→ Task: Set the entries down again exactly; none may be skipped.

→ The input:
-- ==== Sys2Proof/Machine/HostEvents.lean ====
section
/-! DEFINITION. Events of the I/O dies and of the outside world (spec/19_command_host.md): the command harts' control
(R394), queues (R398 to R402), host accesses (R382, R410), the host link (R433), ownership (R412), device pre-emption and
checkpoint (R413 to R415), boot and power (R417), resets (spec/01_hart.md R17) and register writes (R388). -/

namespace Sys2Proof.Machine

open Host (Outcome)

/-! Command harts -/

def execChctlRunStart (id : Nat) (s : State) : Outcome State Fault Refusal :=
  .next (governed s (fun s => if id < 8 then chStart s id else s))
def execChctlRunStop (id : Nat) (s : State) : Outcome State Fault Refusal :=
  .next (governed s (fun s => if id < 8 then chStop s id else s))
/-- The command hart is at a boundary: a `bar` it waits in is left as for an interrupt (R134, R394). -/
def stopCommand (s : State) (id : Nat) : State :=
  if (s.hartAt (4096 + id)).stopReq then
    devSettle (chStopped { settleWait { s with cur := 4096 + id } with cur := s.cur } id)
  else s

def execCmdhartStopped (id : Nat) (s : State) : Outcome State Fault Refusal := .next (if id < 8 then stopCommand s id else s)

/-! Queues -/

/-- The die whose task table an unstarted oldest entry waits for (R402). -/
def waitsForDie (x : Queue) : Option Nat :=
  match x.entries with
  | .tasks d _ _ _ :: _ => if x.started || x.failed.isSome then none else some d
  | _ => none

def queuePrio (s : State) (io q : Nat) : Nat := bits (rawReg s (ioPa io (0x2000 + 32 * q))) 2 0

/-- Queue a goes before queue b: higher QPRIO, then lower number, then I/O die 0 (R402). -/
def queueBefore (s : State) (a b : Nat × Nat) : Bool :=
  let pa := queuePrio s a.1 a.2
  let pb := queuePrio s b.1 b.2
  decide (pb < pa) || (decide (pa = pb) && (decide (a.2 < b.2) || (decide (a.2 = b.2) && decide (a.1 < b.1))))

/-- Another queue's entry for the same die starts first (R402). -/
def queueOutranked (s : State) (io q d : Nat) : Bool :=
  (List.range 2).any (fun i => (List.range 8).any (fun j =>
    !(decide (i = io) && decide (j = q)) && (waitsForDie (queueAt s i j) == some d) && queueBefore s (i, j) (io, q)))

/-- The queue fails with a cause: MSI-X vector 0 (R401). -/
def failQueue (s : State) (io q cause : Nat) : State :=
  sendMsi (setQueue s io q { clearRun (queueAt s io q) with failed := some cause }) 0

/-- Create the entry's tasks from number `made` on while the table has room (R400), at most `fuel` of them. -/
def createTasks (io q d rec : Nat) : Nat → State → State
  | 0, s => s
  | fuel + 1, s =>
    let x := queueAt s io q
    match freeEntry s d with
    | none => s
    | some e =>
      match (peekBacked s (rec + 64 * x.made) 64).bind parseTask with
      | none => failQueue s io q 1
      | some t =>
        let s := createTask s d e t
        createTasks io q d rec fuel (setQueue s io q { x with made := x.made + 1, handles := x.handles ++ [handleOf s d e] })

/-- Start of a KIND 1 entry (R400): write `PLDESC`, then START; REFUSED fails the queue. -/
def startPipeEntry (s : State) (io q d k rec : Nat) : State :=
  let st := (pipeAt s d k).state
  if st = 0 ∨ st = 3 then
    let s := pipeStart (writeRw s (diePa d (0x400 + 32 * k)) (wordOf rec)) d k
    let p := pipeAt s d k
    if p.state = 3 then failQueue s io q 2
    else setQueue s io q { queueAt s io q with started := true, handles := [wordOf p.gen.toNat] }
  else s

/-- A copy range lies wholly within HBM, one Vault window or the host memory window (R400). -/
def copyRange (s : State) (a len : Nat) : Bool :=
  match regionOf a with
  | .hbm _ => inHbm a len
  | .vault c o => !coreDead s c && decide (o + len ≤ vaultBytes)
  | .hostWin _ o => decide (o + len ≤ pow2 31)
  | _ => false

/-- The fault of a copy descriptor, 0 for none (R400). -/
def copyCause (s : State) (src dst len : Nat) : Nat :=
  if !copyRange s src len || !copyRange s dst len then 3
  else if src < dst + len ∧ dst < src + len then 4
  else 0

/-- Start the oldest entry, or go on creating its tasks (R398, R400); under device pre-emption none starts (R413). -/
def startEntry (s : State) (io q : Nat) : State :=
  let x := queueAt s io q
  if x.failed.isSome || (devReq s && !x.started) then s
  else
    match x.entries with
    | [] => s
    | .tasks d count rec _ :: _ =>
      if x.started then createTasks io q d rec (count - x.made) s
      else if queueOutranked s io q d || (freeEntry s d).isNone then s
      else createTasks io q d rec count (setQueue s io q { x with started := true })
    | .pipeline d k rec _ :: _ => if x.started then s else startPipeEntry s io q d k rec
    | .copy src dst len _ :: _ =>
      if x.started then s
      else
        let c := copyCause s src dst len
        if c = 0 then setQueue s io q { x with started := true } else failQueue s io q c

def execQueueEntryStart (io q : Nat) (s : State) : Outcome State Fault Refusal :=
  .next (if io < 2 ∧ q < 12 then startEntry s io q else s)

/-- Chunks of a copy: 4 KiB blocks aligned on DST (R400). -/
def chunkCount (dst len : Nat) : Nat := (dst % 4096 + len + 4095) / 4096

/-- The offset and length of chunk `n`. -/
def chunkRange (dst len n : Nat) : Nat × Nat :=
  let lo := 4096 * n - dst % 4096
  (lo, Nat.min (4096 * (n + 1) - dst % 4096) len - lo)

def chunkDone (x : Queue) (n : Nat) : Bool := sget false x.chunks n

/-- A queue holds a running copy with chunks left. -/
def copyRuns (x : Queue) : Bool :=
  x.started && (match x.entries with
    | .copy _ dst len _ :: _ => decide (x.chunks.length < chunkCount dst len)
    | _ => false)

/-- A copy queue of higher QPRIO on the I/O die holds a running entry (R402). -/
def copyOutranked (s : State) (io q : Nat) : Bool :=
  (List.range 12).any (fun j => decide (8 ≤ j) && copyRuns (queueAt s io j) && decide (queuePrio s io q < queuePrio s io j))

/-- Move one chunk with its marks (R400). -/
def moveChunk (s : State) (src dst n : Nat) : State := writeResult s (ownData s [(src, n)]) [(dst, n)]

def copyStep (s : State) (io q n : Nat) : State :=
  let x := queueAt s io q
  match x.entries with
  | .copy src dst len _ :: _ =>
    if x.started && decide (n < chunkCount dst len) && !chunkDone x n && !devReq s && !copyOutranked s io q then
      let r := chunkRange dst len n
      let s := moveChunk s (src + r.1) (dst + r.1) r.2
      setQueue s io q { x with chunks := sset false x.chunks n true }
    else s
  | _ => s

def execCopyChunk (io q chunk : Nat) (s : State) : Outcome State Fault Refusal :=
  .next (if io < 2 ∧ q < 12 then copyStep s io q chunk else s)

/-- A task that an entry created is EXITED or FREE. -/
def taskOver (s : State) (d : Nat) (h : Word) : Bool :=
  match handleSlot s d h with
  | none => true
  | some k => decide ((taskAt s d k).state = .exited) || decide ((taskAt s d k).state = .free)

/-- A started entry is complete (R400). -/
def entryOver (s : State) (x : Queue) : Option Word :=
  match x.entries with
  | .tasks d count _ sem :: _ => if x.made = count ∧ x.handles.all (taskOver s d) = true then some sem else none
  | .pipeline d k _ sem :: _ =>
    let p := pipeAt s d k
    if (p.state = 1 ∨ p.state = 2) ∧ x.handles = [wordOf p.gen.toNat] then none else some sem
  | .copy _ dst len sem :: _ => if x.chunks.length = chunkCount dst len then some sem else none
  | [] => none

/-- The semaphore add of a completed entry (R400, R399). -/
def entrySignal (s : State) (sem : Word) : State :=
  if sem.getLsbD 15 then
    let n := bits sem 7 0
    setSem s n (semAt s n + wordOf (bits sem 63 32))
  else s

→ Response area:
-- ==== Sys2Proof/Machine/HostEvents.lean ====
section
/-! DEFINITION. Events of the I/O dies and of the outside world (spec/19_command_host.md): the command harts' control
(R394), queues (R398 to R402), host accesses (R382, R410), the host link (R433), ownership (R412), device pre-emption and
checkpoint (R413 to R415), boot and power (R417), resets (spec/01_hart.md R17) and register writes (R388). -/

namespace Sys2Proof.Machine

open Host (Outcome)

/-! Command harts -/

def execChctlRunStart (id : Nat) (s : State) : Outcome State Fault Refusal :=
  .next (governed s (fun s => if id < 8 then chStart s id else s))
def execChctlRunStop (id : Nat) (s : State) : Outcome State Fault Refusal :=
  .next (governed s (fun s => if id < 8 then chStop s id else s))
/-- The command hart is at a boundary: a `bar` it waits in is left as for an interrupt (R134, R394). -/
def stopCommand (s : State) (id : Nat) : State :=
  if (s.hartAt (4096 + id)).stopReq then
    devSettle (chStopped { settleWait { s with cur := 4096 + id } with cur := s.cur } id)
  else s

def execCmdhartStopped (id : Nat) (s : State) : Outcome State Fault Refusal := .next (if id < 8 then stopCommand s id else s)

/-! Queues -/

/-- The die whose task table an unstarted oldest entry waits for (R402). -/
def waitsForDie (x : Queue) : Option Nat :=
  match x.entries with
  | .tasks d _ _ _ :: _ => if x.started || x.failed.isSome then none else some d
  | _ => none

def queuePrio (s : State) (io q : Nat) : Nat := bits (rawReg s (ioPa io (0x2000 + 32 * q))) 2 0

/-- Queue a goes before queue b: higher QPRIO, then lower number, then I/O die 0 (R402). -/
def queueBefore (s : State) (a b : Nat × Nat) : Bool :=
  let pa := queuePrio s a.1 a.2
  let pb := queuePrio s b.1 b.2
  decide (pb < pa) || (decide (pa = pb) && (decide (a.2 < b.2) || (decide (a.2 = b.2) && decide (a.1 < b.1))))

/-- Another queue's entry for the same die starts first (R402). -/
def queueOutranked (s : State) (io q d : Nat) : Bool :=
  (List.range 2).any (fun i => (List.range 8).any (fun j =>
    !(decide (i = io) && decide (j = q)) && (waitsForDie (queueAt s i j) == some d) && queueBefore s (i, j) (io, q)))

/-- The queue fails with a cause: MSI-X vector 0 (R401). -/
def failQueue (s : State) (io q cause : Nat) : State :=
  sendMsi (setQueue s io q { clearRun (queueAt s io q) with failed := some cause }) 0

/-- Create the entry's tasks from number `made` on while the table has room (R400), at most `fuel` of them. -/
def createTasks (io q d rec : Nat) : Nat → State → State
  | 0, s => s
  | fuel + 1, s =>
    let x := queueAt s io q
    match freeEntry s d with
    | none => s
    | some e =>
      match (peekBacked s (rec + 64 * x.made) 64).bind parseTask with
      | none => failQueue s io q 1
      | some t =>
        let s := createTask s d e t
        createTasks io q d rec fuel (setQueue s io q { x with made := x.made + 1, handles := x.handles ++ [handleOf s d e] })

/-- Start of a KIND 1 entry (R400): write `PLDESC`, then START; REFUSED fails the queue. -/
def startPipeEntry (s : State) (io q d k rec : Nat) : State :=
  let st := (pipeAt s d k).state
  if st = 0 ∨ st = 3 then
    let s := pipeStart (writeRw s (diePa d (0x400 + 32 * k)) (wordOf rec)) d k
    let p := pipeAt s d k
    if p.state = 3 then failQueue s io q 2
    else setQueue s io q { queueAt s io q with started := true, handles := [wordOf p.gen.toNat] }
  else s

/-- A copy range lies wholly within HBM, one Vault window or the host memory window (R400). -/
def copyRange (s : State) (a len : Nat) : Bool :=
  match regionOf a with
  | .hbm _ => inHbm a len
  | .vault c o => !coreDead s c && decide (o + len ≤ vaultBytes)
  | .hostWin _ o => decide (o + len ≤ pow2 31)
  | _ => false

/-- The fault of a copy descriptor, 0 for none (R400). -/
def copyCause (s : State) (src dst len : Nat) : Nat :=
  if !copyRange s src len || !copyRange s dst len then 3
  else if src < dst + len ∧ dst < src + len then 4
  else 0

/-- Start the oldest entry, or go on creating its tasks (R398, R400); under device pre-emption none starts (R413). -/
def startEntry (s : State) (io q : Nat) : State :=
  let x := queueAt s io q
  if x.failed.isSome || (devReq s && !x.started) then s
  else
    match x.entries with
    | [] => s
    | .tasks d count rec _ :: _ =>
      if x.started then createTasks io q d rec (count - x.made) s
      else if queueOutranked s io q d || (freeEntry s d).isNone then s
      else createTasks io q d rec count (setQueue s io q { x with started := true })
    | .pipeline d k rec _ :: _ => if x.started then s else startPipeEntry s io q d k rec
    | .copy src dst len _ :: _ =>
      if x.started then s
      else
        let c := copyCause s src dst len
        if c = 0 then setQueue s io q { x with started := true } else failQueue s io q c

def execQueueEntryStart (io q : Nat) (s : State) : Outcome State Fault Refusal :=
  .next (if io < 2 ∧ q < 12 then startEntry s io q else s)

/-- Chunks of a copy: 4 KiB blocks aligned on DST (R400). -/
def chunkCount (dst len : Nat) : Nat := (dst % 4096 + len + 4095) / 4096

/-- The offset and length of chunk `n`. -/
def chunkRange (dst len n : Nat) : Nat × Nat :=
  let lo := 4096 * n - dst % 4096
  (lo, Nat.min (4096 * (n + 1) - dst % 4096) len - lo)

def chunkDone (x : Queue) (n : Nat) : Bool := sget false x.chunks n

/-- A queue holds a running copy with chunks left. -/
def copyRuns (x : Queue) : Bool :=
  x.started && (match x.entries with
    | .copy _ dst len _ :: _ => decide (x.chunks.length < chunkCount dst len)
    | _ => false)

/-- A copy queue of higher QPRIO on the I/O die holds a running entry (R402). -/
def copyOutranked (s : State) (io q : Nat) : Bool :=
  (List.range 12).any (fun j => decide (8 ≤ j) && copyRuns (queueAt s io j) && decide (queuePrio s io q < queuePrio s io j))

/-- Move one chunk with its marks (R400). -/
def moveChunk (s : State) (src dst n : Nat) : State := writeResult s (ownData s [(src, n)]) [(dst, n)]

def copyStep (s : State) (io q n : Nat) : State :=
  let x := queueAt s io q
  match x.entries with
  | .copy src dst len _ :: _ =>
    if x.started && decide (n < chunkCount dst len) && !chunkDone x n && !devReq s && !copyOutranked s io q then
      let r := chunkRange dst len n
      let s := moveChunk s (src + r.1) (dst + r.1) r.2
      setQueue s io q { x with chunks := sset false x.chunks n true }
    else s
  | _ => s

def execCopyChunk (io q chunk : Nat) (s : State) : Outcome State Fault Refusal :=
  .next (if io < 2 ∧ q < 12 then copyStep s io q chunk else s)

/-- A task that an entry created is EXITED or FREE. -/
def taskOver (s : State) (d : Nat) (h : Word) : Bool :=
  match handleSlot s d h with
  | none => true
  | some k => decide ((taskAt s d k).state = .exited) || decide ((taskAt s d k).state = .free)

/-- A started entry is complete (R400). -/
def entryOver (s : State) (x : Queue) : Option Word :=
  match x.entries with
  | .tasks d count _ sem :: _ => if x.made = count ∧ x.handles.all (taskOver s d) = true then some sem else none
  | .pipeline d k _ sem :: _ =>
    let p := pipeAt s d k
    if (p.state = 1 ∨ p.state = 2) ∧ x.handles = [wordOf p.gen.toNat] then none else some sem
  | .copy _ dst len sem :: _ => if x.chunks.length = chunkCount dst len then some sem else none
  | [] => none

/-- The semaphore add of a completed entry (R400, R399). -/
def entrySignal (s : State) (sem : Word) : State :=
  if sem.getLsbD 15 then
    let n := bits sem 7 0
    setSem s n (semAt s n + wordOf (bits sem 63 32))
  else s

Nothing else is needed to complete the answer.